▸ Data section
/-- Accepted requests as they execute: LAST loads the shadow plane, LSWAP swaps the planes and advances GA, a pass adds each column's product
to its accumulator word, or RES63 element, and touches no other row, MZERO clears its rows, MDRN and MSTAT give their lanes the drained
elements and the status, an MDRN under RS carrying the advance of the dither phase to its completion; each leaves the table, its operation
ready (R58, R322, R323, R326 to R333, R343 to R352). -/
def Obligations.MatrixEngine : Prop :=
  ∀ s cl n q r k o, (s.last cl).table = [(n, q)] → q.accepted = true → q.lanes = [r] → s.ops = [(k, o)] → o.wait = .request cl n →
    o.lane = r → o.late = none → o.phase = 0 → (s.last cl).mbBad = [] →
    let l := s.last cl
    let slot := s.reqSlot q
    let doneAt (phase : Nat) (t : State) (ws : List (Nat × Word)) : Prop :=
      (t.last cl).table = [] ∧ t.ops = [(k, { o with wait := .ready, writes := ws, phase := phase })] ∧ SameMemory s t
        ∧ ∀ u, t.lane u = s.lane u
    let done := doneAt 0
    (q.kind = .last → ∃ t, exec (.lastExecute cl n) s = .next t ∧ done t o.writes
      ∧ t.last cl = { l with table := [], shv := true, shadow := loadPlane l.mb q.src.1 (q.scale.1 + 1024 * q.x.c.toNat) slot })
    ∧ (q.kind = .lswap → ∃ t, exec (.lswapExecute cl n) s = .next t ∧ done t o.writes
      ∧ t.last cl = { l with table := [], shv := false, active := l.shadow, shadow := l.active, ga := (l.ga + 1) % 2 ^ 16 })
    ∧ (q.kind = .mstr →
        let a := accTile q.x.d
        let m := ctlRow q.ctl + r.l % 8
        let row := q.ctl % 256 + r.l % 8
        let w := fmtWidth (slotFmt slot)
        let base := q.src.1 + row * rowBytes (planeK l.active.fmt) (slotFmt slot)
        let sbase := q.scale.1 + row * (planeK l.active.fmt / 32)
        m < 128 →
        ∃ t, exec (.mstrPass cl [n]) s = .next t ∧ done t o.writes ∧ (t.last cl).active = l.active ∧ (t.last cl).mb = l.mb
          ∧ (q.res = false → (∀ c, c < 128 → (t.last cl).accWord a m c =
                (passColumn l.active (fun i => sourceVal (slotFmt slot) (slotFtz slot) (elementAt l.mb base w i))
                  (fun b => if slotMx slot then (memGet l.mb (sbase + b)).toNat else 0x7F) c (l.accWord a m c)).1)
              ∧ ∀ a' m' c, m' < 128 → c < 128 → (a', m') ≠ (a, m) → (t.last cl).accWord a' m' c = l.accWord a' m' c)
          ∧ (q.res = true → (∀ c, c < 128 → (t.last cl).accRes a m c =
                resAdd (l.accRes a m c) (resEncode (intColumn l.active (fun i => signedOf 8 (elementAt l.mb base 8 i)) c)))
              ∧ (t.last cl).count a m = l.count a m + planeK l.active.fmt
              ∧ ∀ a' m' c, m' < 128 → c < 128 → (a', m') ≠ (a, m) → (a', m') ≠ (a + 1, m) →
                  (t.last cl).accWord a' m' c = l.accWord a' m' c))
    ∧ (q.kind = .mzero → (∀ e ∈ q.rows, e.2 < 128) →
        ∃ t, exec (.mzeroExecute cl n) s = .next t ∧ done t o.writes
          ∧ ∀ a m c, m < 128 → c < 128 → (t.last cl).accWord a m c = if (a, m) ∈ q.rows then 0 else l.accWord a m c)
    ∧ (∀ c, q.kind = .mdrn → bit q.x.md.toNat 0 = false → q.ctls = [c] → o.writes ≠ [] →
        (∀ e ∈ s.drainElements l q c.1, e.trap = false) →
        ∃ t, exec (.mdrnExecute cl n) s = .next t
          ∧ doneAt (if slotRnd slot = 4 then 1 else 0) t
              (runWrites q.x.d.toNat (packElements (fmtWidth (slotFmt slot)) (s.drainElements l q c.1)) (s.drainBytes q / 4))
          ∧ (t.team q.team).dphase = (s.team q.team).dphase)
    ∧ (q.kind = .mstat → o.writes ≠ [] →
        ∃ t, exec (.mstatExecute cl n) s = .next t ∧ done t (runWrites q.x.d.toNat (s.statusWord cl n q) 2) ∧ t.last cl = { l with table := [] })

/-- TWALK registers a walk under the lowest free id, or gives 0xFFFFFFFF where there is none, TWNEXT hands out a tuple not yet handed out, in
row-major order in deterministic mode, and clears its status once all are out, TWDONE ends the walk (R335, R336, R353 to R355). -/
def Obligations.TreadleWalks : Prop :=
  ∀ (x : XForm) r s, s.isHelper r = false → s.holdsLast r.team = true →
    let cl := (s.team r.team).cluster
    let id := (s.reg r x.a.toNat).toNat
    let p := x.md.toNat / 2
    let value (es : List Nat) (n : Nat) : Nat :=
      let c := tupleAt es n
      c.getD 0 0 + c.getD 1 0 * 2 ^ 32 + c.getD 2 0 * 2 ^ 64 + c.getD 3 0 * 2 ^ 96
    (∀ k, Alone (.twalk x) x r s →
      let a := s.reg64 r x.a.toNat
      let b := (s.reg r x.b.toNat).toNat
      let tiles := (List.range 4).filterMap (fun i => if bit b (8 * i + 7) then some (bits b (8 * i + 5) (8 * i)) else none)
      walkBad x.c.toNat a b = false → (∀ e ∈ tiles, (s.heldTile r.team e).isSome) →
      ((∀ j, j < 16 → (Tab.find (s.last cl).walks j).isSome) →
        ∃ t, exec (.twalk x) s = .next t ∧ Performed s t r x (runWrites x.d.toNat 0xFFFFFFFF 1) [] ∧ Quiet s t)
      ∧ ((List.range 16).find? (fun k => (Tab.find (s.last cl).walks k).isNone) = some k →
      ∃ t, exec (.twalk x) s = .next t ∧ Performed s t r x (runWrites x.d.toNat k 1) [] ∧ SameMemory s t
        ∧ Tab.find (t.last cl).walks k =
            some { grid := (s.team r.team).grid, teamid := (s.team r.team).teamid, levels := x.c.toNat, extents := walkExtents a, bindings := tiles,
                   handed := [] }))
    ∧ ∀ w, s.walkOf r.team id = some w →
      (Alone (.twnext x) x r s → w.handed.length < w.total →
        ∃ t n, exec (.twnext x) s = .next t ∧ n < w.total ∧ n ∉ w.handed ∧ SameMemory s t
          ∧ Performed s t r x (runWrites x.d.toNat (value w.extents n) 4) [(p, true)]
          ∧ Tab.find (t.last cl).walks id = some { w with handed := n :: w.handed }
          ∧ ((s.gridOf r.team).det = true → ∀ m, m < n → m ∈ w.handed))
      ∧ (Alone (.twnext x) x r s → w.total ≤ w.handed.length →
        ∃ t, exec (.twnext x) s = .next t ∧ Performed s t r x [] [(p, false)] ∧ Quiet s t)
      ∧ (Alone (.twdone x) x r s →
        ∃ t, exec (.twdone x) s = .next t ∧ Performed s t r x [] [] ∧ SameMemory s t ∧ Tab.find (t.last cl).walks id = none)

/-! ### The Heel, time and collectives -/

/-- HSTEP advances %step to its target, gives it to d, and is held while a peer lags too far; HREAD reads an entry; a heartbeat goes out every
10 µs, in class CONTROL, and one that arrives renews its sender's entry; peers unheard become LATE and SILENT (R472 to R479). GETTIME gives the device time
to d once its target is reached, at once where there is none or it is more than 2^36 ns ahead; else the lane is held, and goes on when the
time comes; into an s-register it does nothing where no active lane is real (R390, R392). -/
def Obligations.HeelAndTime : Prop :=
  ((∀ (x : XForm) r s, s.heldIn .hstep = [] →
      let goal := if x.a = 255 then (s.heelStep + 1) % 2 ^ 32 else (s.reg r x.a.toNat).toNat
      (Alone (.hstep x) x r s → s.isHelper r = false →
        (newer goal s.heelStep = false →
          ∃ t, exec (.hstep x) s = .next t ∧ Performed s t r x (runWrites x.d.toNat s.heelStep 1) [] ∧ Quiet s t)
        ∧ (newer goal s.heelStep = true → s.heelStalls goal = false →
          ∃ t, exec (.hstep x) s = .next t ∧ Performed s t r x (runWrites x.d.toNat goal 1) [] ∧ SameMemory s t ∧ t.heelStep = goal)
        ∧ (newer goal s.heelStep = true → s.heelStalls goal = true →
          ∃ t, exec (.hstep x) s = .next t ∧ Quiet s t ∧ HeldIn s t r
            { kind := .hstep, x := x, insn := s.cur.insn, ea := 0, pa := 0, v1 := goal, v2 := 0, deadline := none, order := s.cur.num,
              issue := s.cur.num }))
      ∧ (Alone (.hstep x) x r s → s.isHelper r = true → ∃ t, exec (.hstep x) s = .next t ∧ Performed s t r x [] [] ∧ Quiet s t)
      ∧ (Alone (.hread x) x r s →
        ∃ t, exec (.hread x) s = .next t ∧ Performed s t r x (runWrites x.d.toNat (s.heelEntry (s.reg r x.a.toNat).toNat) 4) [] ∧ Quiet s t))
    ∧ ∀ s c, s.cohort = some c →
      (s.lastHeartbeat + 10000 ≤ s.ns →
        ∃ t q, exec .heartbeatSend s = .next t ∧ t.lastHeartbeat = s.ns ∧ t.outgoing = s.outgoing ++ [.heartbeat c.ident c.own s.heelStep s.ns]
          ∧ Tab.find t.sent s.nextKey = some q ∧ q.cls = 3 ∧ SameMemory s t ∧ ∀ r, t.lane r = s.lane r)
      ∧ ∀ i e, s.heldIn .hstep = [] → i ≠ c.own → Tab.find c.entries i = some e →
        let entry (t : State) : Option HeelEntry := t.cohort.bind (fun c => Tab.find c.entries i)
        (∀ step, i < c.size → e.state ≠ 4 → ∃ t, exec (.heartbeat c.ident i step) s = .next t ∧ SameMemory s t ∧ (∀ r, t.lane r = s.lane r)
          ∧ entry t = some { heard := s.ns, step := if newer step e.step then step else e.step, state := 1 })
        ∧ (∀ ident step, ident ≠ c.ident → exec (.heartbeat ident i step) s = .next (s.count 6 0 3))
        ∧ (e.state = 1 → e.heard + c.tLate * 1000 < s.ns →
          ∃ t, exec (.peerLate i) s = .next t ∧ entry t = some { e with state := 2 } ∧ SameMemory s t)
        ∧ (e.state = 1 ∨ e.state = 2 → e.heard + c.tSilent * 1000 < s.ns →
          ∃ t, exec (.peerSilent i) s = .next t ∧ entry t = some { e with state := 3 } ∧ SameMemory s t))
  ∧ ((∀ (x : XForm) r s, Alone (.gettime x) x r s → s.heldIn .gettime = [] →
      let goal := s.reg64 r x.a.toNat
      let group := 128 ≤ x.d.toNat ∧ x.d.toNat < 192
      (s.isHelper r = true → group → ∃ t, exec (.gettime x) s = .next t ∧ Performed s t r x [] [] ∧ SameMemory s t)
      ∧ ((s.isHelper r = true → ¬ group) → (x.a = 255 ∨ goal ≤ s.ns ∨ s.ns + 2 ^ 36 < goal) →
        ∃ t, exec (.gettime x) s = .next t ∧ Performed s t r x (pairWrites x.d.toNat s.ns) [] ∧ SameMemory s t)
      ∧ ((s.isHelper r = true → ¬ group) → x.a ≠ 255 → s.ns < goal → goal ≤ s.ns + 2 ^ 36 →
        ∃ t, exec (.gettime x) s = .next t ∧ SameMemory s t ∧ HeldIn s t r
          { kind := .gettime, x := x, insn := s.cur.insn, ea := 0, pa := 0, v1 := goal, v2 := 0, deadline := none, order := s.cur.num,
            issue := s.cur.num }))
    ∧ ∀ s r h, (s.lane r).cond = .held h → h.kind = .gettime → (Tab.find s.teams r.team).isSome →
      (h.x.a ≠ 255 → s.ns < h.v1 → h.v1 ≤ s.ns + 2 ^ 36 → exec (.gettimeRelease r) s = .next s)
      ∧ (h.v1 ≤ s.ns → s.heldIn .gettime = [(r, h)] →
        ∃ t o, exec (.gettimeRelease r) s = .next t ∧ SameMemory s t
          ∧ t.lane r = { s.lane r with cond := .running, pc := (s.lane r).pc + 8, since := s.cycle + 1, released := none }
          ∧ Tab.find t.ops s.nextKey = some o ∧ o.lane = r ∧ o.wait = .ready ∧ o.writes = pairWrites h.x.d.toNat s.ns))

▸ What is required
Only the lines holding the word "once" belong in the answer; copy them from the listing above.

▸ Answer to the exercise
row-major order in deterministic mode, and clears its status once all are out, TWDONE ends the walk (R335, R336, R353 to R355). -/
to d once its target is reached, at once where there is none or it is more than 2^36 ns ahead; else the lane is held, and goes on when the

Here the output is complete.